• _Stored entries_
'''

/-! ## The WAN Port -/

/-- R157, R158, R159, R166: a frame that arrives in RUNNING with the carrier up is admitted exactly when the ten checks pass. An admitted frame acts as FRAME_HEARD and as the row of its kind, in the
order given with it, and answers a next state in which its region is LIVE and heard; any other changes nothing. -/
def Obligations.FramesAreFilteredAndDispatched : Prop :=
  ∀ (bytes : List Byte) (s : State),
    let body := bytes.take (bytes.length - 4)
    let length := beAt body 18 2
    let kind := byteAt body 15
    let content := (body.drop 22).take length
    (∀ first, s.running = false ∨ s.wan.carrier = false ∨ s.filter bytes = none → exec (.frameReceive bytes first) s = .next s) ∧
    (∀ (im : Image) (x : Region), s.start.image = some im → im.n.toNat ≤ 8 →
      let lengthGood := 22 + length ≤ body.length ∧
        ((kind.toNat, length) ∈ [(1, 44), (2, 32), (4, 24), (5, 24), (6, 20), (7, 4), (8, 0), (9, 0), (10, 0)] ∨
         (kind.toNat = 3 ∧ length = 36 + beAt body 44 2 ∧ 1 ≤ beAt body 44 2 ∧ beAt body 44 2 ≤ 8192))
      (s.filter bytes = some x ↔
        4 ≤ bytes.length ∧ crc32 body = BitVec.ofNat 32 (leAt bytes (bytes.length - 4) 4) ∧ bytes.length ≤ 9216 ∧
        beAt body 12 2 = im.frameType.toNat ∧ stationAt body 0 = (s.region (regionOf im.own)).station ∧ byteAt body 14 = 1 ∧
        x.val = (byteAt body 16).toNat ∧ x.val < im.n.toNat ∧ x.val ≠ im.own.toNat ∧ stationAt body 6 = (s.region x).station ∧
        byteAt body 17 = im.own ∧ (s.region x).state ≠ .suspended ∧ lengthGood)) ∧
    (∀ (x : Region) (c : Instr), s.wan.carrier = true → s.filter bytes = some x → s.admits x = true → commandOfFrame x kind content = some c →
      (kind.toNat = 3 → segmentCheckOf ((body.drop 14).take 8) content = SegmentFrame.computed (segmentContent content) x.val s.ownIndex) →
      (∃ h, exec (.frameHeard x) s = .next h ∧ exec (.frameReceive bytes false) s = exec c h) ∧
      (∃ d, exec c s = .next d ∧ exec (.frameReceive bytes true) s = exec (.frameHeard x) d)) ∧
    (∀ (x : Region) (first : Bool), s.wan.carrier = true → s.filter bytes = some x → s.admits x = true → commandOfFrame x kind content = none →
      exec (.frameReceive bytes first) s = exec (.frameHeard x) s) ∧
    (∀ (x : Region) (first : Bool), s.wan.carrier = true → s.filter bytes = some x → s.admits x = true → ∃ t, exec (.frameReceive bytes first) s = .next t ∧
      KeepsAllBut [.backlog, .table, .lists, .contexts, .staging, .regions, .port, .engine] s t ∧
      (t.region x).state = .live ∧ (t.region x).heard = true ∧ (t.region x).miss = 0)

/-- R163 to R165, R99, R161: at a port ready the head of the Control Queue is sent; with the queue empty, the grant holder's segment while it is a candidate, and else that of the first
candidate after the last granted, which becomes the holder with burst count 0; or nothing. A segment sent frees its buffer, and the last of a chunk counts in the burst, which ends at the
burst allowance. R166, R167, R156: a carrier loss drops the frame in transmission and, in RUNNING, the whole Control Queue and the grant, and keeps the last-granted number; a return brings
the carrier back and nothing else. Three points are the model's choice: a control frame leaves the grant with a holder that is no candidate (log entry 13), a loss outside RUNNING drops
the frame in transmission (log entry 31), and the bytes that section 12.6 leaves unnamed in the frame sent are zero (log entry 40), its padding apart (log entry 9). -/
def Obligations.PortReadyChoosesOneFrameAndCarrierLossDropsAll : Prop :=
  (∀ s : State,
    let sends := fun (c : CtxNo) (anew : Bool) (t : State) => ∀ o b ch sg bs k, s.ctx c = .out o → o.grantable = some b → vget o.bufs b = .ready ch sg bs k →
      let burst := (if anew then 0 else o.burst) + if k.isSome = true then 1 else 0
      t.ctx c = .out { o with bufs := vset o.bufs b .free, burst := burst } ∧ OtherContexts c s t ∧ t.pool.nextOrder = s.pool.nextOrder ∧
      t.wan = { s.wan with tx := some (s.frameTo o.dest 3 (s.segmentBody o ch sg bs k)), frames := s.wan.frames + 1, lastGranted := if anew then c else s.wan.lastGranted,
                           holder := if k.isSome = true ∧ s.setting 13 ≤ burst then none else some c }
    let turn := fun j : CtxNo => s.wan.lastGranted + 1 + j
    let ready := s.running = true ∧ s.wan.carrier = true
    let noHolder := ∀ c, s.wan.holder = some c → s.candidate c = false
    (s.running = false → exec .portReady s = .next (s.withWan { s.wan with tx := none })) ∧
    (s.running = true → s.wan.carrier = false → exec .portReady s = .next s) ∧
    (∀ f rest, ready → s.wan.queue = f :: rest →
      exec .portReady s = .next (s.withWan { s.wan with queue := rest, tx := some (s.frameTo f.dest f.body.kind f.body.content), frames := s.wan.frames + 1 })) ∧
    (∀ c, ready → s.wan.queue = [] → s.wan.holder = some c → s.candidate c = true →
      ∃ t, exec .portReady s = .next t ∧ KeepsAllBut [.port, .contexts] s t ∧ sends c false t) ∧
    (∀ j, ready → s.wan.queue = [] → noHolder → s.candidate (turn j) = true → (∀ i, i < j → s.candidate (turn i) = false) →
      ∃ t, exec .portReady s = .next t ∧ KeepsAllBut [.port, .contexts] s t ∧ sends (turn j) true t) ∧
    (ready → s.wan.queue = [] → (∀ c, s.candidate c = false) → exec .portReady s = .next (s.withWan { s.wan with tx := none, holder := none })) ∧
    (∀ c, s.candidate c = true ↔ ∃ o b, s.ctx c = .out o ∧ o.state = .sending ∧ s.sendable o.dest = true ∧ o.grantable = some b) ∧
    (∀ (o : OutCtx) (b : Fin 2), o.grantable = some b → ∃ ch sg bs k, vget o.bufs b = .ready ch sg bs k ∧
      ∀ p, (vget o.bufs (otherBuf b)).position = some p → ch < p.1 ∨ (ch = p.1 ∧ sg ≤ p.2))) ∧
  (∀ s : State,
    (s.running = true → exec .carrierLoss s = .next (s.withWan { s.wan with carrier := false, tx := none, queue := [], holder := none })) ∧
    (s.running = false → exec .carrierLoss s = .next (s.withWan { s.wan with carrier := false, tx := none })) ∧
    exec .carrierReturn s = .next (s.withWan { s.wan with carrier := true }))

'''
'''

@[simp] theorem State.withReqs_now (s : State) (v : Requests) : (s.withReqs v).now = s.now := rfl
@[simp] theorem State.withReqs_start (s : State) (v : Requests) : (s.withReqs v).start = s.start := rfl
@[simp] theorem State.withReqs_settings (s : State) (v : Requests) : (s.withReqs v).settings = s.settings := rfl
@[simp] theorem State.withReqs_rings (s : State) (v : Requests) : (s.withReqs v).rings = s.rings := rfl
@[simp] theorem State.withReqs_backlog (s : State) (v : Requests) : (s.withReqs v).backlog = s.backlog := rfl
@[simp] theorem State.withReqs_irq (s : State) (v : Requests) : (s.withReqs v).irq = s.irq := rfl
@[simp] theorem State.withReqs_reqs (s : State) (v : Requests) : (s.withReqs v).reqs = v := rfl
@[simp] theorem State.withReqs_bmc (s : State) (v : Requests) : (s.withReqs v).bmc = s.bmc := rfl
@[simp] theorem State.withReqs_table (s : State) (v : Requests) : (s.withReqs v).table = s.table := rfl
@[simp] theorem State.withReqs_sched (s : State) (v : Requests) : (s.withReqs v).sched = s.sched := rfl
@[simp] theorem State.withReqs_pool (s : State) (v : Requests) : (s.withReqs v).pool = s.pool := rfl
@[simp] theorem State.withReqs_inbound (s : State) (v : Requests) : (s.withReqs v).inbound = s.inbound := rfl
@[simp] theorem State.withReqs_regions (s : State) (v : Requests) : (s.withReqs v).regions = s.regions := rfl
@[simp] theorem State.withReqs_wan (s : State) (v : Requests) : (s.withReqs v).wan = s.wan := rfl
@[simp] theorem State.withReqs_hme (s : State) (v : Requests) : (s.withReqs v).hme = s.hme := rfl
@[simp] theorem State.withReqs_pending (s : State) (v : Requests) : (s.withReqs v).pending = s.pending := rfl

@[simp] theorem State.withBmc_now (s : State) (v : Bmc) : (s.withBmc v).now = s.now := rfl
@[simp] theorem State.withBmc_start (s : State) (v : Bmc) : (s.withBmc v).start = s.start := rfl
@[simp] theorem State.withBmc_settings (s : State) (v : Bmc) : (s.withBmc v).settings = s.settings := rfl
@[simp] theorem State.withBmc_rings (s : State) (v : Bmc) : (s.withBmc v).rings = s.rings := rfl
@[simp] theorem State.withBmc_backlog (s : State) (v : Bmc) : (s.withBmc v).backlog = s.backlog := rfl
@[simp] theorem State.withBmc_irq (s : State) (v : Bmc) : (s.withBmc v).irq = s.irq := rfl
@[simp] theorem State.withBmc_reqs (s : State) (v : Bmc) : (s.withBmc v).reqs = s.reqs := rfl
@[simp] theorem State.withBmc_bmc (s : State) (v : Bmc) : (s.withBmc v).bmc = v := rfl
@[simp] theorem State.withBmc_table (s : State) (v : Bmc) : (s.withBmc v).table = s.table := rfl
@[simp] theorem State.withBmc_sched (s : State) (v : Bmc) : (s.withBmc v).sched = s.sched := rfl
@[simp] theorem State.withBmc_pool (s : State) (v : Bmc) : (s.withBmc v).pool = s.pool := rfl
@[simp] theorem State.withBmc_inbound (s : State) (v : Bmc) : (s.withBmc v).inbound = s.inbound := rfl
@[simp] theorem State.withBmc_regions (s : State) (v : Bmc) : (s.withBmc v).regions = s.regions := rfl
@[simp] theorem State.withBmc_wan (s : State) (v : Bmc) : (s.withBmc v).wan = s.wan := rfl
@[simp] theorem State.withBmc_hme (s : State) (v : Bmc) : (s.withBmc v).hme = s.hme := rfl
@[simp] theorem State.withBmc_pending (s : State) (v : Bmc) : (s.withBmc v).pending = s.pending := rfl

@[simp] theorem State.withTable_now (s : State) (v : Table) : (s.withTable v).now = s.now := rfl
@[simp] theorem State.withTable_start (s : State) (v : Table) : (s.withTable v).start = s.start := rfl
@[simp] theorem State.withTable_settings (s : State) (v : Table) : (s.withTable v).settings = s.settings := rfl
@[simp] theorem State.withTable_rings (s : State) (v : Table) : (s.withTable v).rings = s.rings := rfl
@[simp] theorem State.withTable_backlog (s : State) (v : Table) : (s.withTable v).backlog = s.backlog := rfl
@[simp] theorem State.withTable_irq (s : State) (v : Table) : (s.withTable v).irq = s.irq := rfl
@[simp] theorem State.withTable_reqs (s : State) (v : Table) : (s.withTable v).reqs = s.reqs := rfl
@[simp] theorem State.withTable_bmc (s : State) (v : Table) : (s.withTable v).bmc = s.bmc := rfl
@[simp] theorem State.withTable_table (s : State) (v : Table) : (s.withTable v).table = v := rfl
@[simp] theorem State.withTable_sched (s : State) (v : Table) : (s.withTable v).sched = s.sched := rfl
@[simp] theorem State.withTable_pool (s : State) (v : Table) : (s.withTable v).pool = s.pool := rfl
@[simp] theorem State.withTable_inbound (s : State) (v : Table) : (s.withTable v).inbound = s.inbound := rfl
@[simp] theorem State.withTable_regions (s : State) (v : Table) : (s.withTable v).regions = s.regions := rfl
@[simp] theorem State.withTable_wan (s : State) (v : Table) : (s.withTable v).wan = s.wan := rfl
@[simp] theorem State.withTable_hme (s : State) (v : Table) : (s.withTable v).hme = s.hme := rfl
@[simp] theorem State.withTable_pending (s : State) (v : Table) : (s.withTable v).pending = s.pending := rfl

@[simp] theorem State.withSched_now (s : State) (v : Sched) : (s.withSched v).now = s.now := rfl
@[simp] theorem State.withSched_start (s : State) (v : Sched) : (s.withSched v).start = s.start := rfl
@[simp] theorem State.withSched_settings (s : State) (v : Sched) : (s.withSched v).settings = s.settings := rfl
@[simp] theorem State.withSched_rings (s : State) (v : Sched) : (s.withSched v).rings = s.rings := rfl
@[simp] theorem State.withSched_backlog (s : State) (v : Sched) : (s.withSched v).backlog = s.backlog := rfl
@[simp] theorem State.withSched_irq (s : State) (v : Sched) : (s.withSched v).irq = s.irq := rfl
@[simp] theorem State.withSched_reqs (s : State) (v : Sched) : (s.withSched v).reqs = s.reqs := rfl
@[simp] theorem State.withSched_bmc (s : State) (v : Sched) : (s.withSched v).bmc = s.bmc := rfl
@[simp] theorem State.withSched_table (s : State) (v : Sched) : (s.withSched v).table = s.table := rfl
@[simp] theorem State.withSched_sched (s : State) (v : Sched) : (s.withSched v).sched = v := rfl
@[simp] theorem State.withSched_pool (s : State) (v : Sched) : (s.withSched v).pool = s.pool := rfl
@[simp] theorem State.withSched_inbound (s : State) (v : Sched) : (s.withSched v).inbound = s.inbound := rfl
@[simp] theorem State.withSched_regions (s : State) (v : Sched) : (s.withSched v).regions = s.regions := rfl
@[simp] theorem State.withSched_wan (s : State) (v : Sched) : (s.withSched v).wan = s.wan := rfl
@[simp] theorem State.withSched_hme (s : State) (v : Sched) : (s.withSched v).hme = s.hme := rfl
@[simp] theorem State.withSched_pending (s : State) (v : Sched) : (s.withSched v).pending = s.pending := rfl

'''

• _WORK TASK_
After locating the line holding "(s.withSched v).inbound = s.inbound := rfl" above, output exactly that line and every line after it through the line holding "(s.withSched v).pending = s.pending := rfl". Include nothing else.

• _ANSWER SECTION_
@[simp] theorem State.withSched_inbound (s : State) (v : Sched) : (s.withSched v).inbound = s.inbound := rfl
@[simp] theorem State.withSched_regions (s : State) (v : Sched) : (s.withSched v).regions = s.regions := rfl
@[simp] theorem State.withSched_wan (s : State) (v : Sched) : (s.withSched v).wan = s.wan := rfl
@[simp] theorem State.withSched_hme (s : State) (v : Sched) : (s.withSched v).hme = s.hme := rfl
@[simp] theorem State.withSched_pending (s : State) (v : Sched) : (s.withSched v).pending = s.pending := rfl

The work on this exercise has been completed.